• Problem details
Each line below that includes the word "after" is to be reported.

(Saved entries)
-- ==== Sys2Proof/Machine/DioOps.lean ====
section
/-! DEFINITION. Shared operations of the field inputs and outputs (spec/10): the hard-trip matrix, group switches, channel
faults, commands and request bits, refresh and the release of an output image. -/
namespace Sys2Proof.Machine

/-! ### Hard-trip matrix (R365 to R368) -/

def State.di (s : State) (n : Nat) : Di := s.dio.dis.getD n Reset.di

def setDi (n : Nat) (f : Di → Di) (s : State) : State := { s with dio := { s.dio with dis := modAt s.dio.dis n f } }

def State.group (s : State) (g : Nat) : Group := s.dio.groups.getD g Reset.group

def setGroup (g : Nat) (f : Group → Group) (s : State) : State := { s with dio := { s.dio with groups := modAt s.dio.groups g f } }

def State.dout (s : State) (n : Nat) : Out := s.dio.outs.getD n Reset.out

def setOut (n : Nat) (f : Out → Out) (s : State) : State := { s with dio := { s.dio with outs := modAt s.dio.outs n f } }

def State.outCfg (s : State) (n : Nat) : Word := s.reg (Off.DIO_OUT_CFG + 4 * n)

def State.tripCfg (s : State) (r : Nat) : Word := s.reg (Off.DIO_TRIP_CFG + 16 * r)

/-- Rule `r` is true (R365). -/
def State.ruleTrue (s : State) (r : Nat) : Bool :=
  let mask := s.reg (Off.DIO_TRIP_MASK + 16 * r)
  let pol := s.reg (Off.DIO_TRIP_POL + 16 * r)
  let cfg := s.tripCfg r
  let chans := (List.range 32).filter fun n => bit mask n
  let tripped (n : Nat) : Bool :=
    match (s.di n).state with
    | .on => bit pol n
    | .off => !bit pol n
    | .broken | .invalid => bit cfg 2
  bit cfg 0 && !chans.isEmpty && (if bit cfg 1 then chans.any tripped else chans.all tripped)

/-- Filtered states of the MASK channels of a rule, 2 bits a channel, most significant byte first. -/
def State.maskStates (s : State) (r : Nat) : List Byte :=
  let mask := s.reg (Off.DIO_TRIP_MASK + 16 * r)
  beBytes 8 ((List.range 32).foldl (fun a n => a + (if bit mask n then (s.di n).state.num * 4 ^ n else 0)) 0)

/-- A rule has become true: trip latched, groups opened, counted, recorded and reported (R366). -/
def tripLatch (r : Nat) (s : State) : State :=
  { s with dio := { s.dio with latched := s.dio.latched ||| (1#8 <<< r) } }
  |> when (bit (s.tripCfg r) 4) (groupCause 4 2 true) |> when (bit (s.tripCfg r) 5) (groupCause 5 2 true)
  |> bump Off.DIO_TRIP_CNT |> raiseIrq Irq.DIO_TRIP
  |> record 0x0906 [iU8 1 r, iOct 2 (s.maskStates r), iU64 3 s.tb0]

/-- The matrix acts: the field front end, two capture paths and two slices run (R41, R338). -/
def State.matrixOn (s : State) : Bool :=
  s.up && s.dio.enabled && !s.lanesReset && decide (2 ≤ s.lanesIn.length) &&
    decide (2 ≤ ((List.range 3).filter fun i => s.vot.slices.getLsbD i).length)

/-- The matrix evaluated in the slices at one edge; rules that become true act together (R366). -/
def tripEval (s : State) : State :=
  if !s.matrixOn then s else
    let now := (List.range 8).filter s.ruleTrue
    let rise := now.filter fun r => !s.dio.trueR.getLsbD r
    let word := now.foldl (fun w r => w ||| (1#8 <<< r)) 0#8
    let fell := s.dio.falseAt.zipIdx.map fun (t, r) => if s.dio.trueR.getLsbD r && !word.getLsbD r then s.now else t
    resolveOuts (rise.foldl (fun s r => tripLatch r s) { s with dio := { s.dio with trueR := word, falseAt := fell } })

/-- Channels that a rule of a configuration holds OFF: those of CHANNELS and those of its groups. -/
def tripChans (cfg : Word) (n : Nat) : Bool := bit cfg (16 + n) || bit cfg (4 + n / 8)

/-- No refresh counts for the channels until the next (Table 10.3 row 4). -/
def stale10 (p : Nat → Bool) (s : State) : State :=
  { s with dio := { s.dio with outs := s.dio.outs.zipIdx.map fun (o, n) => if p n then { o with fresh := false } else o } }

/-- A trip latched under the configurations `cfg` is unlatched; a group that no other latched rule names loses its TRIP cause (R368). -/
def tripUnlatch (cfg : Nat → Word) (r : Nat) (s : State) : State :=
  let s1 := { s with dio := { s.dio with latched := s.dio.latched &&& ~~~(1#8 <<< r) } }
  let named (g : Nat) : Bool := (List.range 8).any fun q => s1.dio.latched.getLsbD q && bit (cfg q) g
  s1 |> when (bit (cfg r) 4 && !named 4) (groupCause 4 2 false) |> when (bit (cfg r) 5 && !named 5) (groupCause 5 2 false)
    |> when (s.dio.latched.getLsbD r) (stale10 (tripChans (cfg r))) |> resolveOuts

/-! ### Commands and request bits (R356, R357, R361, R368, R371) -/

/-- Result of a DIO command or request bit. -/
def dioResult (cause : Nat) (s : State) : State :=
  s |> cmdResult Off.DIO_CMD_STATUS (if cause = 0 then 2 else 3) cause
    |> when (cause != 0) (bump Off.DIO_WRITE_REJECTS) |> raiseIrq Irq.DIO_CMD_DONE

/-- A refused refresh, command or request bit of a pair member without the claim (R351). -/
def dioFenced (s : State) : State := bump Off.DIO_FENCED_CNT s

/-- Rejection cause of a GROUP_REENABLE: a group latched for UNDER or OVER that is not READY (R357). -/
def State.reenableCause (s : State) (g : Nat) : Nat := if (s.group g).causes &&& 0b000011000#9 != 0 && !(s.group g).ready then 5 else 0

/-- Measured output voltage of a channel, in 10 mV (Table 10.14). -/
def State.outVolt (s : State) (n : Nat) : Int := signed 16 (fld (Config.outMeas n s.now) 0 16)

/-- UNDER and OVER of a group cleared (R357), with `all` also OVERLOAD, and SHORT_SUPPLY once the output of the channel is below 5 V
(Table 10.4). -/
def reenable (g : Nat) (all : Bool) (s : State) : State :=
  let held := (List.range 8).any fun i =>
    let o := s.dout (8 * (g - 4) + i)
    o.faults.getLsbD 4 && o.ssSource == 2 && decide (500 ≤ s.outVolt (8 * (g - 4) + i))
  let clr : BitVec 9 := 0b000011000#9 ||| (if all then 0b100000000#9 else 0#9) ||| (if all && !held then 0b000100000#9 else 0#9)
  let old := (s.group g).causes
  let hit := old &&& clr != 0
  s |> setGroup g (fun x => { x with causes := x.causes &&& ~~~clr, ready := x.ready && old &&& 0b000011000#9 == 0,
                                     supply := if old &&& 0b000011000#9 != 0 then .normal else x.supply })
    |> when hit (stale10 fun n => n / 8 == g - 4) |> resolveOuts

/-- A READY group with AUTO_REEN set is re-enabled at once (R357). -/
def autoReenable (s : State) : State :=
  [4, 5].foldl (fun s g =>
    when ((s.group g).ready && (s.group g).causes &&& 0b000011000#9 != 0 && bit (s.reg (Off.DIO_GRP_CFG + 4 * g)) 16) (reenable g false) s) s

def reenableOp (g : Nat) (s : State) : State :=
  let c := s.reenableCause g
  s |> when (c = 0) (reenable g true) |> dioResult c

def tripResetOp (r : Nat) (s : State) : State :=
  let c := if s.ruleTrue r then 4 else 0
  s |> when (c = 0) (tripUnlatch s.tripCfg r) |> dioResult c

/-- Latched faults of a channel whose condition is gone are cleared (R361): OPEN_LOAD is no latched fault, and DARK_FAIL clears
after a passing dark test. `gone` tells which of the other conditions are gone. -/
def clearFaultOp (n : Nat) (gone : BitVec 7) (s : State) : State :=
  let o := s.dout n
  let lat := o.faults &&& 0b1111011#7
  let g := (gone &&& 0b0111011#7) ||| (if o.darkFails = 0 then 0b1000000#7 else 0#7)
  let left := lat &&& ~~~g
  let cleared := lat &&& g
  s |> setOut n (fun o => { o with
        faults := o.faults &&& ~~~cleared
        ssSource := if cleared.getLsbD 4 then 0 else o.ssSource
        partner := if cleared.getLsbD 5 then 0 else o.partner
        fresh := o.fresh && cleared == 0 })
    |> resolveOuts |> dioResult (if left = 0 then 0 else 4)

/-- What the controller finds at a clear request that comes by register or image: the conditions that the state cannot show are
free (log 14). An overcurrent or a stuck output is gone once the channel is off. -/
def State.goneNow (s : State) : BitVec 7 := ((Config.freeWord s.free).setWidth 7 &&& 0b0110010#7) ||| 0b0001001#7

def clearFaultReq (n : Nat) (s : State) : State := clearFaultOp n s.goneNow { s with free := s.free + 1 }

/-- Open cause HOST of a DO group. -/
def hostOp (g : Nat) (v : Bool) (s : State) : State := s |> groupCause g 6 v |> resolveOuts |> dioResult 0

/-- A committed write of DIO_CTRL_CMD (R351, R371). -/
def ctrlCmdOp (v : Word) (s : State) : State :=
  let op := fld v 0 4
  let arg := fld v 4 8
  if fld v 16 16 != 0x444F then dioResult 1 s
  else if op == 0 || decide (5 < op) then dioResult 2 s
  else if (if op == 1 then decide (15 < arg) else if op == 3 then decide (7 < arg) else arg != 4 && arg != 5) then dioResult 3 s
  else if s.fenced then dioResult 6 (dioFenced s)
  else match op with
    | 1 => clearFaultReq arg s
    | 2 => reenableOp arg s
    | 3 => tripResetOp arg s
    | 4 => hostOp arg true s
    | _ => hostOp arg false s

/-! ### Logic silence (R350) -/

/-- SILENCE of a DO group in ns. -/
def State.silenceNs (s : State) (g : Nat) : Nat := 1000000 * max 10 (min 5000 (fld (s.reg (Off.DIO_GRP_CFG + 4 * g)) 0 13))

/-- Module time at which a channel that has been refreshed and is not silent times out. -/
def State.silenceAt (s : State) (n : Nat) : Option Nat :=
  if (s.dout n).silent then none else (s.dout n).refreshAt.map (· + s.silenceNs (4 + n / 8))

/-- A channel times out: its safe state, HOLD keeping the present level; the first of its group is reported. -/
def silenceOp (n : Nat) (s : State) : State :=
  let first := !(List.range 8).any fun i => (s.dout (8 * (n / 8) + i)).silent
  s |> setOut n (fun o => { o with silent := true, holdLvl := o.on }) |> bump Off.DIO_SILENCE_CNT
    |> when first (fun s => s |> raiseIrq Irq.DIO_SILENCE |> record 0x0902 [iU8 1 (4 + n / 8), iU8 2 n]) |> resolveOuts

/-- Channels whose last refresh lies further back than SILENCE. -/
def silenceCheck (s : State) : State :=
  (List.range 16).foldl (fun s n =>
    match s.silenceAt n with
    | some t => if t ≤ s.now then silenceOp n s else s
    | none => s) s

/-! ### Refresh and release (R348 to R351, R370) -/

/-- A channel's refresh: silence ends (R349, R350). -/
def Out.refresh (t : Nat) (o : Out) : Out := { o with refreshAt := some t, silent := false, fresh := true }

/-- Channels of the sources that `p` names are refreshed. -/
def refreshOuts (p : Nat → Bool) (s : State) : State :=
  { s with dio := { s.dio with outs := s.dio.outs.zipIdx.map fun (o, n) => if p (fld (s.outCfg n) 0 2) then o.refresh s.now else o } }

/-- A committed write of DIO_OUT_CMD (R348, R349). -/
def outCmdOp (v : Word) (s : State) : State :=
  if s.fenced then dioFenced s
  else s |> setReg Off.DIO_OUT_CMD (v &&& 0xFFFF#32) |> refreshOuts (· == 1) |> resolveOuts

/-- The 64-byte local output block of an image; zeros without one (R348). -/
def State.localOut (s : State) (img : List Byte) : List Byte :=
  let cfg := s.maj Off.CYC_LOCAL_CFG
  if bit cfg 24 then slice img (256 * fld cfg 16 8) 64 else List.replicate 64 0

def wordAt (bs : List Byte) (o : Nat) : Word := BitVec.ofNat 32 (leNat (slice bs o 4))

/-- Request bits that rise from `old` to `new`, among the first `n`. -/
def risen (old new : Word) (n : Nat) : List Nat := (List.range n).filter fun i => bit new i && !bit old i

/-- DIO takes a released image: commands and refresh, then the request bits that rose (R348 to R351, R370). -/
def dioImage (img : List Byte) (s : State) : State :=
  let b := s.localOut img
  let cmd := wordAt b 0
  let clr := wordAt b 4
  let ree := wordAt b 8
  let rst := wordAt b 12
  let cs := risen s.dio.prevClear clr 16
  let gs := risen s.dio.prevReen ree 2
  let rs := risen s.dio.prevReset rst 8
  let s1 := { s with dio := { s.dio with prevClear := clr, prevReen := ree, prevReset := rst } }
  if s.fenced then bumpBy Off.DIO_FENCED_CNT (1 + cs.length + gs.length + rs.length) s1
  else
    let s2 := { s1 with dio := { s1.dio with outs := s1.dio.outs.zipIdx.map fun (o, n) => { o with image := bit cmd n } } }
      |> refreshOuts (· != 1) |> resolveOuts
    let s3 := cs.foldl (fun s n => clearFaultReq n s) s2
    let s4 := gs.foldl (fun s g => reenableOp (4 + g) s) s3
    rs.foldl (fun s r => tripResetOp r s) s4

/-- The Sluice releases a voted output image (R96, R292): FTN entries and DIO take it, and the first one in OPERATIONAL or DEGRADED
ends the open cause MODE (Table 10.4). -/
def releaseImage (i : Image) (s : State) : State :=
  { s with cyc := { s.cyc with image := some i, released := true } }
  |> when s.running (bothGroups 0 false) |> dioImage i.data |> resolveOuts
  |> setReg Off.VOT_OUT_STATUS (s.reg Off.VOT_OUT_STATUS ||| 0x80000#32) |> raiseIrq Irq.VOT_OUT_VOTED

end Sys2Proof.Machine
end

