-- ==== Sys2Proof/Machine/CycOps.lean ====
section
/-! DEFINITION. Shared operations of the cycle engine (spec/09): cycle source, batches of online changes and forces, stations,
the process images and the input freeze. -/
namespace Sys2Proof.Machine

/-! ### Cycle source (R283 to R289) -/

/-- Cycle time of the cyclic program in ns: K basic cycles when coupled to the network, else the free period. -/
def State.cycleNs (s : State) : Nat :=
  let cfg := s.maj Off.CYC_CFG
  if s.coupled then max 1 (fld cfg 8 7) * s.matrix.t else 1000 * fld (s.maj Off.CYC_FREE_PERIOD) 0 18

/-- TB2 time, ns, of the next boundary that falls on TB2: the first at the next whole millisecond, the others one cycle time after the last (R284,
R288). -/
def State.nextBoundary (s : State) : Nat := if s.cyc.begun then s.cyc.boundaryAt + s.cycleNs else (s.time.tb2.ns / 1000000 + 1) * 1000000

/-- The check of CYC_CFG at a matrix commit or at the commit of a cycle point: a rejection makes the source absent (R285). -/
def sourceCheck (s : State) : State :=
  let c := s.cycCheck (s.maj Off.CYC_CFG)
  if c = 0 then { s with cyc := { s.cyc with absent := false } }
  else cycReject Lane.all c { s with cyc := { s.cyc with absent := true } }

/-! ### Targets of entries (R313, R318, R585) -/

/-- Bytes of a SIZE code: 1, 2, 4, 8; a bit or a 2-bit field lies in one byte. -/
def sizeBytes (sz : Nat) : Nat := if sz < 4 then 2 ^ sz else 1

def targetOff (addr : Word) : Nat := fld addr 0 25
def targetPos (addr : Word) : Nat := fld addr 25 3
def targetSize (addr : Word) : Nat := fld addr 28 3

/-- Bit interval of a target: first bit and number of bits. -/
def targetBits (addr : Word) : Nat × Nat :=
  match targetSize addr with
  | 4 => (8 * targetOff addr + targetPos addr, 1)
  | 5 => (8 * targetOff addr + targetPos addr, 2)
  | n => (8 * targetOff addr, 8 * sizeBytes n)

/-- Two targets share a bit. -/
def targetsMeet (a b : Word) : Bool :=
  let x := targetBits a
  let y := targetBits b
  decide (x.1 < y.1 + y.2) && decide (y.1 < x.1 + x.2)

/-- The bytes a value puts at its target, given what stands there (R585). -/
def targetBytes (addr : Word) (v : DWord) (rd : Nat → Byte) : List (Nat × Byte) :=
  let o := targetOff addr
  let p := targetPos addr
  match targetSize addr with
  | 4 => [(o, (rd o &&& ~~~(1#8 <<< p)) ||| (BitVec.ofNat 8 (v.toNat % 2) <<< p))]
  | 5 => [(o, (rd o &&& ~~~(3#8 <<< p)) ||| (BitVec.ofNat 8 (v.toNat % 4) <<< p))]
  | n => (leBytes (sizeBytes n) v.toNat).zipIdx.map fun (b, i) => (o + i, b)

/-- Bytes of a target, all of which `p` admits. -/
def targetIn (addr : Word) (p : Nat → Bool) : Bool := (List.range (sizeBytes (targetSize addr))).all fun i => p (targetOff addr + i)

/-- The CPF that runs. -/
def State.cpf (s : State) : List Byte := (s.runSlot 3).bytes
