-- ==== Sys2Proof/Machine/Memory.lean ====
section
/-! DEFINITION. Commands of the lanes' memories (spec/13), of the tamper input and of the lane power after a failed wipe. -/
namespace Sys2Proof.Machine

def setMem (l : Lane) (f : LaneMem → LaneMem) (s : State) : State := { s with mems := s.mems.modify l f }

def State.mem (s : State) (l : Lane) : LaneMem := s.mems.get l

/-- The lane's memories have power, and the lane works. -/
def State.memOn (s : State) (l : Lane) : Bool := s.up && !(s.mem l).powerOff && !(s.mem l).domainOpen

/-- SOURCE field of ERR_INFO: 1 scrub. -/
def fromScrub (info : Word) : Bool := fld info 1 3 == 1

/-- The SOURCE, BIT and CORE fields of an error's INFO (Table 13.7): CORE is 0xF unless a core read. -/
def errInfo (info : Word) : Word :=
  if fld info 1 3 = 0 then info &&& 0xFFF0#32 else (info &&& 0x0FFE#32) ||| 0xF000#32

/-- Error log of DRAM or scratchpad: address and INFO (Table 13.7). -/
def logError (l : Lane) (dram : Bool) (addr : Nat) (info : Word) (s : State) : State :=
  if dram then
    s |> setReg (laneKey l Off.SPM_DRAM_ERR_LO) (BitVec.ofNat 32 addr) |> setReg (laneKey l Off.SPM_DRAM_ERR_HI) (BitVec.ofNat 32 (addr / 4294967296 % 256))
      |> setReg (laneKey l Off.SPM_DRAM_ERR_INFO) info
  else
    s |> setReg (laneKey l Off.SPM_SPM_ERR_ADDR) (BitVec.ofNat 32 (addr % 4194304 / 8 * 8 + (if fld info 1 3 = 3 then 4194304 else 0)))
      |> setReg (laneKey l Off.SPM_SPM_ERR_INFO) info

/-- One correction counted in the lane's 24 h window of TB2; at CE_LIMIT the lane reports it, and the first such window of a power cycle is
recorded (R423). -/
def countCorrection (l : Lane) (s : State) : State :=
  let t := s.time.tb2.ns
  let m0 := s.mem l
  let m := if m0.ceStart + ceWindow ≤ t then { m0 with ceStart := t - (t - m0.ceStart) % ceWindow, ceCount := 1, ceRate := false }
    else { m0 with ceCount := m0.ceCount + 1 }
  let lim := fld (s.reg (laneKey l Off.SPM_ECC_CFG)) 0 16
  let hit := lim != 0 && decide (lim ≤ m.ceCount) && !m.ceRate
  let s1 := setMem l (fun _ => { m with ceRate := m.ceRate || hit, ceRecorded := m.ceRecorded || hit }) s
  s1 |> when hit (assertAt l Irq.MEM_CE_RATE) |> when (hit && !m.ceRecorded) (record 0x0301 [iU8 1 l.idx, iU8 2 0, iU32 3 m.ceCount])

/-- A single-bit error corrected at an address (a DRAM address, or an offset in the scratchpad), with the SOURCE, BIT and CORE fields of its
INFO (R421, R423, R424). -/
def correct (l : Lane) (dram : Bool) (addr : Nat) (info : Word) (s : State) : State :=
  let key := 2 * (addr / 8) + b2n dram
  let pers := (s.mem l).scrubOld.contains key
  let w := errInfo info ||| (if pers then 0x10000#32 else 0#32)
  s |> bumpLane l (if dram then Off.SPM_DRAM_CE_CNT else Off.SPM_SPM_CE_CNT)
    |> logError l dram addr w
    |> setMem l (fun m => { m with persistent := m.persistent || pers, scrubNow := if fromScrub info then insNat m.scrubNow key else m.scrubNow })
    |> assertAt l Irq.MEM_CE
    |> countCorrection l

def execEccCorrected (lane : Lane) (dram : Bool) (addr : Nat) (info : Word) (s : State) : Host.Outcome State Fault Refusal :=
  .next (when (s.memOn lane) (correct lane dram addr info) s)

/-- A double-bit error: no data, a bus error to a core that read, and the lane's exclusion at its own request (R422). -/
def uncorrectable (l : Lane) (dram : Bool) (addr : Nat) (info : Word) (s : State) : State :=
  let w := errInfo info ||| 0xFF1#32
  s |> bumpLane l (if dram then Off.SPM_DRAM_UE_CNT else Off.SPM_SPM_UE_CNT)
    |> logError l dram addr w
    |> when (fld info 1 3 == 0) (answer l (fld info 12 4) 0 true)
    |> assertAt l Irq.MEM_UE
    |> record 0x0301 [iU8 1 l.idx, iU8 2 1, iU64 3 addr]
    |> excludeLane l .self

/-! ### Aliases and denied accesses (R419, R420, R429 to R432) -/

/-- Offset in the scratchpad of an alias access that is allowed: aligned, 32 or 64 bits, not in the secure bank (R429, R431). -/
def aliasOff (base addr width : Nat) : Option Nat :=
  let x := addr - base
  if (width == 4 || width == 8) && decide (base ≤ addr) && decide (x + width ≤ 0x3F0000) && x % width == 0 then some x else none

/-- An alias write: `f` of the old bits and the mask, atomically over the width; a bad one is a bus error and counted (R431). -/
def aliasWrite (l : Lane) (core base addr width : Nat) (mask : DWord) (f : Nat → Nat → Nat) (s : State) : State :=
  match aliasOff base addr width with
  | some x =>
    let old := leNat (rdBytes (s.mem l).spad x width)
    setMem l (fun m => { m with spad := wrBytes m.spad x (leBytes width (f old (mask.toNat % 2 ^ (8 * width)))) }) s
  | none => s |> bumpLane l Off.SPM_ALIAS_ERR_CNT |> answer l core 0 true

def execAliasSet (lane : Lane) (core addr width : Nat) (mask : DWord) (s : State) : Host.Outcome State Fault Refusal :=
  .next (when (s.laneRuns lane && s.memOn lane) (aliasWrite lane core 0x1001000000 addr width mask (fun o m => o ||| m)) s)

def execAliasClear (lane : Lane) (core addr width : Nat) (mask : DWord) (s : State) : Host.Outcome State Fault Refusal :=
  .next (when (s.laneRuns lane && s.memOn lane) (aliasWrite lane core 0x1002000000 addr width mask (fun o m => o - (o &&& m))) s)

/-- A core's access to the secure bank (R432). -/
def execSecureAccess (lane : Lane) (core addr : Nat) (s : State) : Host.Outcome State Fault Refusal :=
  .next (when (s.laneRuns lane && decide (0x10003F0000 ≤ addr) && decide (addr ≤ 0x10003FFFFF))
    (fun s => s |> bumpLane lane Off.SPM_SECURE_DENY_CNT |> answer lane core 0 true) s)

/-- An address inside some region of Table 13.1. -/
def mapped (addr : Nat) : Bool :=
  [(0, 0x1FFFFFFFF), (0x1000000000, 0x10003FFFFF), (0x1001000000, 0x10013FFFFF), (0x1002000000, 0x10023FFFFF), (0x1004000000, 0x1004000FFF),
   (0x2000000000, 0x200010FFFF), (0x3000000000, 0x33FFFFFFFF), (0x4000000000, 0x400FFFFFFF)].any fun r => decide (r.1 ≤ addr) && decide (addr ≤ r.2)

/-- An access outside every region (R419). -/
def execMapError (lane : Lane) (core addr : Nat) (_write : Bool) (s : State) : Host.Outcome State Fault Refusal :=
  .next (when (s.laneRuns lane && !mapped addr) (fun s => s |> bumpLane lane Off.SPM_MAP_ERR_CNT |> answer lane core 0 true) s)

/-- A write of host software to the local MRAM window (R420). -/
def execMramWindowWrite (lane : Lane) (core addr : Nat) (_v : Word) (s : State) : Host.Outcome State Fault Refusal :=
  .next (when (s.laneRuns lane && decide (0x4000000000 ≤ addr) && decide (addr ≤ 0x400FFFFFFF))
    (fun s => s |> bumpLane lane Off.SPM_MRAM_WRITE_REJECTS |> answer lane core 0 true) s)

/-! ### Tamper and lane power (R434, R436) -/

/-- All three lanes, one held in reset included, wipe their secure banks; a lane whose wipe fails is excluded (R434, R436). -/
def wipeAll (cause : Nat) (s : State) : State :=
  let s1 := Lane.all.foldl (fun s l => wipeLane l cause s) s
  Lane.all.foldl (fun s l => when ((s.mem l).powerOff) (excludeLane l .self) s) s1

/-- A qualified tamper event (R434, Table 2.4): the supervisor keeps it until re-provisioning; lanes with power wipe their banks, lanes held in
reset among them; the reason is active at once, in START-UP at its end, and a fail-silent module changes no mode (R42). -/
def tamperOp (s : State) : State :=
  let s1 := { s with nv := { s.nv with tamper := true } }
  if s.up then wipeAll 1 (findReason .tamper s1)
  else when s.hubOn (fun s => Lane.all.foldl (fun s l => wipeLane l 1 s) s) s1

/-- The lane's power returns 100 ms after a failed wipe: its memories start anew, and the lane stays in reset (R436). -/
def execLanePowerRestore (lane : Lane) (s : State) : Host.Outcome State Fault Refusal :=
  .next (when (s.hubOn && (s.mem lane).powerOff)
    (fun s => setMem lane (fun m => { m with powerOff := false, offAt := 0 }) (advanceTo ((s.mem lane).offAt + 100000000) s)) s)

end Sys2Proof.Machine
end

• Task output
after a passing dark test. `gone` tells which of the other conditions are gone. -/
/-- TB2 time, ns, of the next boundary that falls on TB2: the first at the next whole millisecond, the others one cycle time after the last (R284,
/-! DEFINITION. Commands of the lanes' memories (spec/13), of the tamper input and of the lane power after a failed wipe. -/
/-- The lane's power returns 100 ms after a failed wipe: its memories start anew, and the lane stays in reset (R436). -/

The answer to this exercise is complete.